(Stored records)
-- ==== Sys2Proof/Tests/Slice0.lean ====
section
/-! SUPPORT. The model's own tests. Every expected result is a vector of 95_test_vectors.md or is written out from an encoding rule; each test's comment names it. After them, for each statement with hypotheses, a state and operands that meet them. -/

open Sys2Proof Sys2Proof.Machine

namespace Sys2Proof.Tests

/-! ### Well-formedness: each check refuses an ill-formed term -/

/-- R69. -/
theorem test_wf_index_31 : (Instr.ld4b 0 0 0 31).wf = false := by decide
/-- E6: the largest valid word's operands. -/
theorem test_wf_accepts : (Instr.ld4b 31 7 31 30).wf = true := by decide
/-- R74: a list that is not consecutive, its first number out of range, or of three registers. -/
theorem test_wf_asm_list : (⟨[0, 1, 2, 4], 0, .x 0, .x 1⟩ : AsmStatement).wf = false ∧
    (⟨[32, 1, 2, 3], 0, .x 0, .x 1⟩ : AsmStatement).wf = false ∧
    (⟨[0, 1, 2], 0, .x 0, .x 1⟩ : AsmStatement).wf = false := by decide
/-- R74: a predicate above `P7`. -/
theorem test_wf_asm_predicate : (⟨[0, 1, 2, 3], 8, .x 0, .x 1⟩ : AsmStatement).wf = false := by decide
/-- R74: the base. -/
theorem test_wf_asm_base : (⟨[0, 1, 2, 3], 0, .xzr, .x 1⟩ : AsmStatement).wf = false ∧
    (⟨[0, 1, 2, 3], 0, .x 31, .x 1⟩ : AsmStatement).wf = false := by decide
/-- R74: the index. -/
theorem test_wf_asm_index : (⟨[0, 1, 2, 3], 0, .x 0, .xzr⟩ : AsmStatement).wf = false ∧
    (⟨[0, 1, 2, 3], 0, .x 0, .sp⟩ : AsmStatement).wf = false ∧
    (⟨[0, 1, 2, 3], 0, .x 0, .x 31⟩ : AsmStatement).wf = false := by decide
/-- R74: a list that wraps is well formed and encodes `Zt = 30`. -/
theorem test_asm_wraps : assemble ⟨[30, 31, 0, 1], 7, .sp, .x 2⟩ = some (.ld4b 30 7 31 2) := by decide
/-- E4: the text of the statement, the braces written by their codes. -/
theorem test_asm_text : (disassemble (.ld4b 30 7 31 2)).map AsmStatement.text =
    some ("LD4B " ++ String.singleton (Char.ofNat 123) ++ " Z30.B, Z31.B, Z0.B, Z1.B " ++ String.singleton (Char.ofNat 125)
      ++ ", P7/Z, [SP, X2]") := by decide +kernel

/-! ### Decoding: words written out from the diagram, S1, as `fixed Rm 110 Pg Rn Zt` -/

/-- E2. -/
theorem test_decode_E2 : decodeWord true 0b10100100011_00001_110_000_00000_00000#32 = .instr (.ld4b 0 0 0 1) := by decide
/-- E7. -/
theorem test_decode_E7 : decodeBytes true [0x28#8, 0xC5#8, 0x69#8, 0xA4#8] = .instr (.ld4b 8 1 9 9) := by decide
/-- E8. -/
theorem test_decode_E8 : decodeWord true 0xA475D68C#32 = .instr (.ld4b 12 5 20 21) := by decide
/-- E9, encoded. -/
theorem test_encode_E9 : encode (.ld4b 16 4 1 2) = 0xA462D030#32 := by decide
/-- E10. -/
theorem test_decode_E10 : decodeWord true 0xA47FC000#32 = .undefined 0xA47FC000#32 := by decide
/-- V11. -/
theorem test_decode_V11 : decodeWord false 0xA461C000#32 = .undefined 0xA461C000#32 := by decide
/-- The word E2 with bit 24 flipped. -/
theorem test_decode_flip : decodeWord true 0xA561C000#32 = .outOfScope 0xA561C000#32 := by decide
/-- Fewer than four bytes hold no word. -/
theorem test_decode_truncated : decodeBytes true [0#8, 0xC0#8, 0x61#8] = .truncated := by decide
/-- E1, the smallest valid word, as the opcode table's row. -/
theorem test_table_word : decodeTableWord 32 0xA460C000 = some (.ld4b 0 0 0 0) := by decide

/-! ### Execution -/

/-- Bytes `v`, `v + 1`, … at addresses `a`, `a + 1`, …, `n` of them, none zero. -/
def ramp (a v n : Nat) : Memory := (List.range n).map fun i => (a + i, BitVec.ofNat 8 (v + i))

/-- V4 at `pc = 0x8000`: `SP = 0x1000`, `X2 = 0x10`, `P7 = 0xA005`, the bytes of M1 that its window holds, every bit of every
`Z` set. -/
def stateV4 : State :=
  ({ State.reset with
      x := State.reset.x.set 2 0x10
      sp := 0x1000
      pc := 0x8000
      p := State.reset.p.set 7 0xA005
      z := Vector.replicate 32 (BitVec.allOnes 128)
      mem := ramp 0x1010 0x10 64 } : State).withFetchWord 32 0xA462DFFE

• [WORK ORDER]:
Retype only the stretch of lines above starting at the one with "theorem test_decode_flip : decodeWord" and stopping at the one with "theorem test_decode_truncated : decodeBytes", exactly as written, with both kept.

• [RESULT OF THIS EXERCISE]:
theorem test_decode_flip : decodeWord true 0xA561C000#32 = .outOfScope 0xA561C000#32 := by decide
/-- Fewer than four bytes hold no word. -/
theorem test_decode_truncated : decodeBytes true [0#8, 0xC0#8, 0x61#8] = .truncated := by decide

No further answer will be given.